For a PermissionService#fetch_multi call on a cold cache (e.g., after a deploy), dozens to hundreds of developer permission entries are written back to Memcached in quiet mode on the same connection. Each write leaves one ACK pending on that connection.

2. noop-drain blocks under ring.lock

When the next non-pipelined operation (e.g., cache.read('account_status')) arrives on the same connection that has @pending_multi_response = true, Dalli's Server#request detects it and calls noop() to drain all pending ACKs. noop() calls flush_response in a loop, reading and discarding one ACK per iteration until it receives the NOOP sentinel.

This entire drain loop executes inside ring.lock — Dalli's global mutex over the consistent-hash ring. While the drain is running, no other thread can make any Dalli request.

3. Slow Memcached responses amplify the hold time

Under load (or during periods of increased GC pressure from aggressive RUBY_GC_MALLOC_LIMIT settings), Memcached response times can creep toward the 450ms socket timeout.

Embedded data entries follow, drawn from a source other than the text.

/-- With one column, or no more than one row, the cells are visited in the order of the text (R122). -/
theorem inverseIndex_eq_self (h : k = 1 ∨ L ≤ k) {i : Nat} (hi : i < L) : inverseIndex L k i = i := by
  unfold inverseIndex
  obtain rfl | hL := h
  · rw [Nat.mod_one, startOf_zero L hk, Nat.div_one, Nat.zero_add]
  · have hik : i < k := hi.trans_le hL
    rw [Nat.mod_eq_of_lt hik, Nat.div_eq_of_lt hik, startOf_eq L hk, Nat.add_zero]
    obtain hlt | rfl := hL.lt_or_eq
    · rw [Nat.div_eq_of_lt hlt, Nat.mod_eq_of_lt hlt, Nat.mul_zero, Nat.zero_add, Nat.min_eq_left hi.le]
    · rw [Nat.div_self hk, Nat.mod_self, Nat.mul_one, Nat.min_zero, Nat.add_zero]

end

/-- Settles O21: a ceiling is pinned by its least-bound property, and the count is one of a residue class. -/
theorem runLengthCountsColumnCells : Obligations.RunLengthCountsColumnCells := by
  refine fun L k hk => ⟨(numRows_le_iff L hk _).1 le_rfl, fun hL => ?least, fun j hj => ⟨runLen_eq_count L hk hj, rfl⟩⟩
  case least =>
    have hrows : ¬ numRows L k ≤ 0 := by rw [numRows_le_iff L hk]; omega
    exact not_le.1 fun hle => absurd ((numRows_le_iff L hk _).2 hle) (by omega)

/-- Settles O22: π has π⁻¹ on either side, and the start of a column is a sum of run lengths. -/
theorem transposeIndexVisitsColumnMajor : Obligations.TransposeIndexVisitsColumnMajor := by
  refine fun L k hk => ⟨fun o ho => ?visit, fun o ho o' ho' h => ?oneToOne, fun i hi => ?onto⟩
  case visit =>
    obtain ⟨c, r, hc, hr, ho', hπ⟩ := transposeIndex_spec L hk ho
    exact ⟨c, r, hc, hr, startOf_eq_sum L hk c ▸ ho'.symm, hπ, transposeIndex_lt L hk ho⟩
  case oneToOne =>
    rw [← inverseIndex_transposeIndex L hk ho, h, inverseIndex_transposeIndex L hk ho']
  case onto => exact ⟨_, inverseIndex_lt L hk hi, transposeIndex_inverseIndex L hk hi⟩

/-- Settles O23: where π⁻¹ is the identity, so is π. -/
theorem inverseIndexUndoesTransposeIndex : Obligations.InverseIndexUndoesTransposeIndex := by
  refine fun L k hk => ⟨fun c _ => startOf_eq_sum L hk c, fun i hi => ⟨?closed, inverseIndex_lt L hk hi,
    transposeIndex_inverseIndex L hk hi⟩, fun o ho => inverseIndex_transposeIndex L hk ho, fun h o ho => ?identity⟩
  case closed => rw [← startOf_eq_sum L hk, inverseIndex]
  case identity =>
    calc transposeIndex L k o
        = transposeIndex L k (inverseIndex L k o) := by rw [inverseIndex_eq_self L hk h ho]
      _ = o := transposeIndex_inverseIndex L hk ho

/-! ### The common checks (R123) -/

section
variable {s : State} {i : Instr} (hi : i = .tpose ∨ i = .tinv ∨ ∃ rd rs1 inv, i = .tpidx rd rs1 inv)
include hi

theorem exec_grid_tooLong (hL : 256 < s.tlen) : exec i s = .next (s.recorded 8 s.TLEN (encode i)) :=
  execAt_default ▸ execAt_gridFault (p := {}) (State.gridFault_length hL) hi

theorem exec_grid_noColumns (hL : s.tlen ≤ 256) (hk : s.tcols = 0) :
    exec i s = .next (s.recorded 9 0#32 (encode i)) :=
  execAt_default ▸ execAt_gridFault (p := {}) (State.gridFault_columns hL hk) hi

end

/-- The checks pass exactly on a text that fits and a grid with columns; this is the direction the commands need. -/
theorem State.gridFault_eq_none {s : State} (hL : s.tlen ≤ 256) (hk : 1 ≤ s.tcols) : s.gridFault = none :=
  (s.gridFault_eq_none_iff {}).2 ⟨hL, hk⟩

/-! ### TPIDX (R124) -/

section
variable {s : State} (hL : s.tlen ≤ 256) (hk : 1 ≤ s.tcols) (rd : Reg) {rs1 : Reg} (inv : IndexMap)
include hL hk

theorem exec_tpidx_of_lt {v : Nat} (hv : s.sint rs1 = v) (hlt : v < s.tlen) : exec (.tpidx rd rs1 inv) s =
    .next (s.setReg rd (BitVec.ofNat 32 (IndexMap.apply inv s.tlen s.tcols v))) :=
  execAt_default ▸ execAt_tpidx (State.gridFault_eq_none hL hk) rd inv hv hlt

theorem exec_tpidx_outOfRange (hv : s.sint rs1 < 0 ∨ s.sint rs1 ≥ s.tlen) :
    exec (.tpidx rd rs1 inv) s = .next (s.recorded 4 (s.reg rs1) (encode (.tpidx rd rs1 inv))) := by
  refine exec_of_raise (c := .operandRange) ?_
  simp only [verdict, tpidxVerdict, State.gridFault_eq_none hL hk, if_pos hv]

end

/-- Settles O24: one lemma per outcome; the o that π takes to v is π⁻¹(v). -/
theorem tpidxDeliversIndexMapping : Obligations.TpidxDeliversIndexMapping := by
  refine fun rd rs1 inv s => ⟨decode_encode (i := .tpidx rd rs1 inv) rfl, fun hL hk v hv hlt => ⟨?forward, ?inverse⟩,
    fun hL hk => exec_tpidx_outOfRange hL hk rd inv, exec_grid_tooLong ?grid, exec_grid_noColumns ?grid⟩
  case forward => exact exec_tpidx_of_lt hL hk rd .forward hv hlt
  case inverse =>
    exact ⟨_, inverseIndex_lt _ hk hlt, transposeIndex_inverseIndex _ hk hlt,
      exec_tpidx_of_lt hL hk rd .inverse hv hlt⟩
  case grid => exact .inr (.inr ⟨rd, rs1, inv, rfl⟩)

With N=hundreds of pending ACKs and 440ms per ACK, the drain takes N × 440ms = minutes. Every thread waiting for ring.lock during this time is blocked, and eventually Rack's 60-second request timeout fires.

Approach

Track @pending_write_count on each server connection and make the drain decision based on count.

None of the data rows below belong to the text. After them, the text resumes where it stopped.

-- ==== Sys2Proof/Certificates/Slice0/Obligations.lean ====
section
/-! DEFINITION. The statements for the provers, from the spec's numbered rules. Each docstring names the rule; where a
statement rests on the model's or the spec's own choice it says so and names the log entry. The tags in the encoding clauses
are the spec's own choice D2 (log entry 19), and that sources are read before the destination is written is its D23 (log
entry 21). -/

open Sys2Proof Sys2Proof.Machine

/-! ### The start of a run -/

/-- R250: on any program and predictor list the run starts Running, at position 0, every register 0, no accuracy record,
each predictor with the table it was given (PRED_INIT). -/
def Obligations.StartStateHasTheSpecsValues : Prop :=
  ∀ (params : Params) (prog : List Instr) (preds : List Predictor),
    let s := State.start params prog preds
    s.status = .running ∧ s.pc = 0 ∧ (∀ i, s.reg i = 0) ∧ s.acc = [] ∧ s.preds = preds ∧ s.prog = prog

/-- The model's choice (log entries 3, 5 to 8): State.reset is the start state with no program, the default parameters and
the six fresh predictors; its first step meets the fetch fault of an empty program at position 0. -/
def Obligations.ResetIsTheDefaultStart : Prop :=
  State.reset = State.start ⟨.src1MinusSrc2, -2147483648, 2147483647⟩ []
    [⟨"AlwaysTaken", .alwaysTaken⟩, ⟨"NeverTaken", .neverTaken⟩, ⟨"ForwardTaken", .forwardTaken⟩,
      ⟨"BackwardTaken", .backwardTaken⟩, ⟨"OneBitCounter", .oneBit []⟩, ⟨"TwoBitCounter", .twoBit []⟩] ∧
  step State.reset = .next { State.reset with status := .faulted (.fetchOutOfRange 0) }

/-! ### Registers -/

/-- R22, the read and write primitives: `x0` reads 0 and a write of it has no effect, another index in range reads the word
last written and its write changes nothing but that register, and an index of 32 or more raises RegisterIndexOutOfRange with
the pc and the index. -/
def Obligations.RegisterReadAndWrite : Prop :=
  ∀ (s : State) (i : Nat) (v : Word),
    readReg s 0 = .ok 0 ∧ writeReg s 0 v = .ok s ∧
    (32 ≤ i → readReg s i = .error (.registerIndexOutOfRange s.pc i) ∧
      writeReg s i v = .error (.registerIndexOutOfRange s.pc i)) ∧
    (i < 32 → readReg s i = .ok (s.reg i) ∧ ∃ t, writeReg s i v = .ok t ∧
      (t.params = s.params ∧ t.prog = s.prog ∧ t.preds = s.preds ∧ t.pc = s.pc ∧ t.status = s.status ∧ t.acc = s.acc) ∧
      ∀ j, j < 32 → readReg t j = .ok (if j = 0 then 0 else if j = i then v else s.reg j))

/-! ### Arithmetic -/

/-- R130: `add`, its encoding, its result modulo 2^64 (a write to `x0` discarded, the sources read first), its pc, and the
fault of an index out of range. -/
def Obligations.AddWritesTheSum : Prop :=
  ∀ (d a b : Nat) (s : State),
    encode (.add d a b) = ⟨0b000#3, [.reg d, .reg a, .reg b]⟩ ∧
    (d < 32 → a < 32 → b < 32 → ∃ t, exec (.add d a b) s = .next t ∧ t.pc = s.pc + 1 ∧ t.status = s.status ∧
      ∀ r, r < 32 → (t.reg r).toNat =
        if r = 0 then 0 else if r = d then ((s.reg a).toNat + (s.reg b).toNat) % 2 ^ 64 else (s.reg r).toNat) ∧
    ((32 ≤ d ∨ 32 ≤ a ∨ 32 ≤ b) → ∃ i, 32 ≤ i ∧ i ∈ [a, b, d] ∧
      exec (.add d a b) s = .next { s with status := .faulted (.registerIndexOutOfRange s.pc i) })

/-- `sub` (41_arithmetic.md): its encoding, its result modulo 2^64 in the order the parameter SUB_ORDER names, its pc, and
the fault of an index out of range. The order `src1 - src2` is the spec's own default D3 (log entry 5). -/
def Obligations.SubWritesTheDifference : Prop :=
  ∀ (d a b : Nat) (s : State),
    encode (.sub d a b) = ⟨0b001#3, [.reg d, .reg a, .reg b]⟩ ∧
    (d < 32 → a < 32 → b < 32 → ∃ t, exec (.sub d a b) s = .next t ∧ t.pc = s.pc + 1 ∧ t.status = s.status ∧
      ∀ r, r < 32 → (t.reg r).toNat =
        if r = 0 then 0
        else if r = d then
          (if s.params.subOrder = .src1MinusSrc2 then ((s.reg a).toNat + (2 ^ 64 - (s.reg b).toNat)) % 2 ^ 64
            else ((s.reg b).toNat + (2 ^ 64 - (s.reg a).toNat)) % 2 ^ 64)
        else (s.reg r).toNat) ∧
    ((32 ≤ d ∨ 32 ≤ a ∨ 32 ≤ b) → ∃ i, 32 ≤ i ∧ i ∈ [a, b, d] ∧
      exec (.sub d a b) s = .next { s with status := .faulted (.registerIndexOutOfRange s.pc i) })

When @pending_multi_response is true and a non-quiet operation arrives:

  • At or below MAX_SAFE_DRAIN_COUNT (10): drain with noop as before. This is the common case — the drain is fast (one round-trip per ACK, typically <5ms total) and avoids any TCP reconnect overhead. This preserves baseline performance for the vast majority of requests.
  • Above MAX_SAFE_DRAIN_COUNT: close the connection and reconnect via alive?(). This is the pathological case — draining would hold ring.lock for up to MAX_SAFE_DRAIN_COUNT × socket_timeout (10 × 450ms = 4.5s worst-case) before the threshold kicks in, and an unbounded O(N) for higher counts. Closing is semantically safe because quiet-mode write ACKs are fire-and-forget by design; the writes themselves have already been flushed to Memcached's TCP receive buffer. Reconnect cost is ~1ms (TCP handshake + VERSION command).

The threshold of 10 means:

  • Common case (1–5 writes per request, fast Memcached): no reconnect, latency unchanged.
  • Pathological case (100+ cold-cache permission writes, slow Memcached): one reconnect instead of a 2-minute ring.lock hold.

Why not always close instead of drain?

The first version of this fix replaced noop with unconditional close + reconnect. This was identified as problematic: since every write in Appboy::Cache goes through with_quiet_mutations, @pending_multi_response is set after virtually every write. With LIFO pool checkout behavior, the same connection is immediately reused for the next read, meaning a reconnect would occur on nearly every write→read transition throughout the application lifetime. This would substantially increase TCP churn and TIME_WAIT socket accumulation, potentially exhausting local ephemeral ports on high-traffic pods.

Testing

Three new integration tests (all running against a live Memcached process):

  • pending_write_count increments on quiet sets, resets on drain — uses Thread.current[:dalli_multi] directly to issue 3 quiet writes, asserts @pending_write_count = 3, then issues a read and asserts count resets to 0 with @pending_multi_response = false.
  • multi_response_start drains with noop when write count is at threshold — sets @pending_write_count = MAX_SAFE_DRAIN_COUNT directly, asserts noop is called once and the socket object is unchanged (no reconnect).
  • multi_response_start closes and reconnects when write count exceeds threshold — sets @pending_write_count = MAX_SAFE_DRAIN_COUNT + 1, asserts socket is a new object after the call.
  • Matching pair of tests for the request() path.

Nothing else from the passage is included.